“你說呢?”
寧雯眨了一下眼眸,并沒有直接回答,而是反問了一句。
“這很簡單。”周濤一本正經地說道:“如果我們是先上**后結婚,那么這就是復雜的愛情,如果一切都是按部就班的話,那么愛情就很簡單。”
“死家伙,你腦袋里想什么呢?”寧雯臉上泛起一陣嫣紅。
而周濤卻是滿臉的正經,道:“我那說的都是人倫之道,自古以來,男歡女愛,都是天經地義的事情,難道咱們的寧雯大小姐以后不想和我上**嗎?”
瞧瞧這個家伙的眼神,如果目光可以轉化為動作的話,那咱們的寧雯大小姐不知道被周濤給玷污了多少遍了。
“不想。

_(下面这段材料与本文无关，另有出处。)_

/-- A Course with its status block and counters (R396, R409, R423, R424). -/
structure Course where
  st : CSt := .idle
  bay : Nat := 0
  q : Nat := 0
  p : W32 := 0
  space : Nat := 0
  list : Nat := 0
  hdr : List Byte := []
  entries : List (List Byte) := []
  entry : Nat := 0
  rep : Nat := 0
  line : Nat := 0
  placed : Nat := 0
  released : Nat := 0
  pass : Nat := 0
  latched : Bool := false
  loads : List (Nat × Nat) := []
  status : Nat := 0
  cause : Nat := 0
  addr : Nat := 0
  misses : Nat := 0
  overruns : Nat := 0
  stall : Nat := 0
  since : Nat := 0
  stalls : SMap Nat := []
  /-- the stage of the CHAIN command at q, p that the Course runs, or whose reservation a Gutter stage carries (R414, R416) -/
  stage : Option Nat := none
  /-- the LPAs of the ring's pages (R396) -/
  pages : List Nat := []
  /-- where a block-list read halted it: the first entry not yet fetched (R398) -/
  burstAt : Option Nat := none
  /-- the header and entries are read and judged up to here; admission has been asked (R399) -/
  admitted : Bool := false
  /-- the bytes an out-Course has written of the current entry, one of them at least to the host, and those it writes again (R261) -/
  sent : List Byte := []
  hostWrote : Bool := false
  again : List Byte := []
  /-- the re-arm triggers of one tick: the tick, how many, and the latch and the overruns before the first of them (R420) -/
  trigAt : Nat := 0
  trigs : Nat := 0
  trig0 : Bool × Nat := (false, 0)
  /-- the place of its preparation or start among those of the device's Courses (R399) -/
  ord : Nat := 0
deriving DecidableEq, Repr

/-- The arbiter of one resource (R401, R407). -/
structure Arb where
  derated : Nat := 0
  proportional : Bool := false
  lastMiss : Nat := 0
  switches : Nat := 0
deriving DecidableEq, Repr

/-- A ring in the Loft: the LPAs of its pages, its depth as log2, bytes put and bytes released (R442). -/
structure Ring where
  pages : List Nat := []
  log : Nat := 12
  put : Nat := 0
  rel : Nat := 0
deriving DecidableEq, Repr

/-- A stage of a chain (Table — Stage entry, R414), with what it holds between its input and its output ring. -/
structure Stage where
  kind : Nat
  ekind : Nat := 0
  obj : Nat := 0
  count : Nat := 0
  res : Nat := 0xFFFF
  dva : Nat := 0
  rate : Nat := 0
  /-- the output ring; for a COURSE stage that is first, the ring of its block list -/
  ring : Option Ring := none
  ended : Bool := false
  /-- bytes taken from the input ring and not yet used, bytes made and not yet placed -/
  inb : List Byte := []
  outb : List Byte := []
  /-- the operation descriptor or layer descriptor, and the parameter block or the biases -/
  desc : List Byte := []
  aux : List Byte := []
  /-- vectors evaluated (THATCH), or the vector whose records are being tested and how many have been (requantise) -/
  vec : Nat := 0
  idx : Nat := 0
  /-- outputs resolved and not yet placed, by their place in the stage's output (R515), and bytes placed -/
  outs : SMap Byte := []
  placed : Nat := 0
  /-- it has asked its input ring for bytes that the ring does not hold, or found its output ring full, and waits (R408) -/
  short : Bool := false
  full : Bool := false
deriving DecidableEq, Repr

/-- A running chain (R360, R414). -/
structure Chain where
  bay : Nat
  q : Nat
  p : W32
  space : Nat
  stages : List Stage
  loads : List (Nat × Nat) := []
deriving DecidableEq, Repr

/-- Table — Core states (R433). -/
inductive CoreSt where
  | idle | running | waiting | halted
deriving DecidableEq, Repr

/-- A Rafter core (R425, R433). -/
structure Core where
  st : CoreSt := .idle
  run : Option Nat := none
  logical : Nat := 0
  pc : Nat := 0
  loops : SMap Nat := []
  atBarrier : Bool := false
  part : Nat := 0
deriving DecidableEq, Repr

/-- A RUN under way (R428, R434). -/
structure RunRec where
  id : Nat
  bay : Nat
  q : Nat
  p : W32
  space : Nat
  ops : Nat
  slot0 : Option (Nat × Nat) := none
  slot1 : Option (Nat × Nat) := none
  cores : List Nat := []
  ended : List Nat := []
  status : Option Status := none
  detail : Nat := 0
  stage : Option Nat := none
deriving DecidableEq, Repr

/-- An engine operation (R438). -/
structure EngOp where
  bay : Nat
  q : Nat
  p : W32
  space : Nat
  d : List Byte
  /-- the stage of the CHAIN command at q, p that the operation is (R414) -/
  stage : Option Nat := none
  /-- the DVA at which the operation was suspended (R440) -/
  at_ : Nat := 0
  /-- source bytes read so far of a decompression, and rows done of a gather or scatter -/
  buf : List Byte := []
  done : Nat := 0
  /-- the operation has written host memory (R261) -/
  hostWrote : Bool := false
  /-- the MODEL's own: the first of the free values that its order is drawn from (R431, R475; DESIGN CHOICE, log entry 2) -/
  ord : Nat := 0
deriving DecidableEq, Repr

/-- An engine (R439). -/
structure Engine where
  queue : List EngOp := []
  run : Option EngOp := none
  suspended : List EngOp := []
  reserved : Bool := false
  lastBay : Nat := 15
  ops : Nat := 0
deriving DecidableEq, Repr

/-- Table — Thatch array states (R502). -/
inductive ASt where
  | unshadowed | seating | seated | calibrating | retired
deriving DecidableEq, Repr

/-- One pair of an array: its fit, residual and spare (R487, R497, R500). -/
structure Pair where
  gHi : Nat := 65536
  oHi : Int := 0
  gLo : Nat := 65536
  oLo : Int := 0
  residual : Nat := 0
  spare : Option Nat := none
  trimming : Bool := false
  /-- the trim programs new weights, so that the digest is due at its end (R495) -/
  renewed : Bool := false
  /-- the TRIM command that reprograms the pair: its queue and position (R495) -/
  cmd : Option (Nat × W32) := none
deriving DecidableEq, Repr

”寧雯想都沒想,脫口而出。
周濤一陣詫異,目光很仔細地掃了寧雯幾眼,半響才冒出了一句話:“寧雯,難道你不是女人?”
寧雯感到莫名其妙,自己是不是女人,那和這個家伙上**又有什么關系?她一撇櫻桃小嘴,道:“我當然是女人啦,難道你看不出來。”
“奇怪了,在一般情況之下,只要我招招手,女人都會哭著喊著和我上**的,哎……”
“哎喲。”
周濤這邊話還沒說完,那邊寧雯直接用纖細的小手擰了他一下,這個該死的家伙,實在太無恥了。
確實,人不要臉的話,那則天下無敵了。
“寧雯,咱想和你說一件正經事情。”那周濤臉色突然一正,目光盯著寧雯,一本正經地說道。
寧雯一怔,剛開始,周濤這個家伙那就沒有正經過,可是,自己偏偏喜歡他那不正經的樣子,似乎符合了一個道理:男人不壞,女人不愛!
她眨了一下眼眸,很認真地說道:“你說吧,什么正經事情。”
“那個,我能不能現上船,后補票。”周濤那是一臉期待地詢問道。
“你……”
寧雯差點沒被周濤給氣暈過去,這個死家伙盡是想占自己的便宜,她惡狠狠地瞪了周濤一眼,道:“告訴你,想占本小姐的便宜,必須先買票,后登船。”
“嘿嘿,這個倒沒多大的問題,可是,我擔心一個問題啊!”看到周濤的笑容,那寧雯產生了一種想揍人的沖動。
“說吧,什么問題。”
寧雯的脾氣還好,并沒有直接動手。
“如果我買了船票之后,你的船漏水,怎么辦?”周濤目光中透露出了一種玩味,一種無奈。
“王八羔子,淹死你算了。”
寧雯發現,自己和周濤斗嘴,那和羊入虎口沒多大的區別,不過,即使被周濤占著便宜,那寧雯依舊覺得很開心。
就像愛情,它看似很簡單,只要兩情相悅,互相喜歡,那不就是愛情嗎?其實,不是的,愛情是多面化的,也是簡單化的,它讓人摸不著,猜不透;而世間得到它的又有幾人呢?
寧文并沒有多大的奢求,她只是希望,在愛情的旅程中,能夠一帆風順,能夠和眼前這個家伙,長相廝守到老。
其實,每個人都明白一個道理:越是美麗的諾,越是難以實現,越是動人的話語,那越假。
例如:天荒地老,海枯石爛,那是愛情中至善至美的語句,一般從愛情雙方的嘴中說出來,那是最動聽的。
可是,換一個方位來考慮:那天真會荒蕪嗎?地真會老嗎?大海真會枯嗎?石頭真會爛掉嗎?
一切都如同鏡花水月,似夢非夢,當人清醒過來時,是非成敗,轉頭空,哪以今朝論英雄!
這一天,對于周濤和寧雯任何一個人來說,那都是值得懷念和記憶的,至少,在那一刻,他們彼此之間都曾經心動過。
在周濤和寧雯分開之后,望著寧雯那漸漸消失的背影,在月光的映射之下,越發顯的苗條而動人。
周濤有些遺憾,剛才,自己稍稍堅持一下的話,那美麗的寧雯或許會和自己到樓上,今天晚上,他們之間恐怕就要發生世間最美妙的事情。
不過,周濤也知道,他們之間還沒有發展到那一步,至少,在雙方之間,需要相互的尊重,理解,那才能夠很好的進行下去。
回到了住所。
周濤身心也完全恢復了下來,他剛剛準備打開燈,忽然之間,心頭沒來由地升起一股強烈的不安。
“撕!”
那是利器劃破空氣引發的氣流,周濤瞳孔一陣收縮,幾乎在瞬間,周濤身體,猛地向左側面退去。
“當!”
對方的兵器擊打到了墻壁上,發出了刺耳的聲音。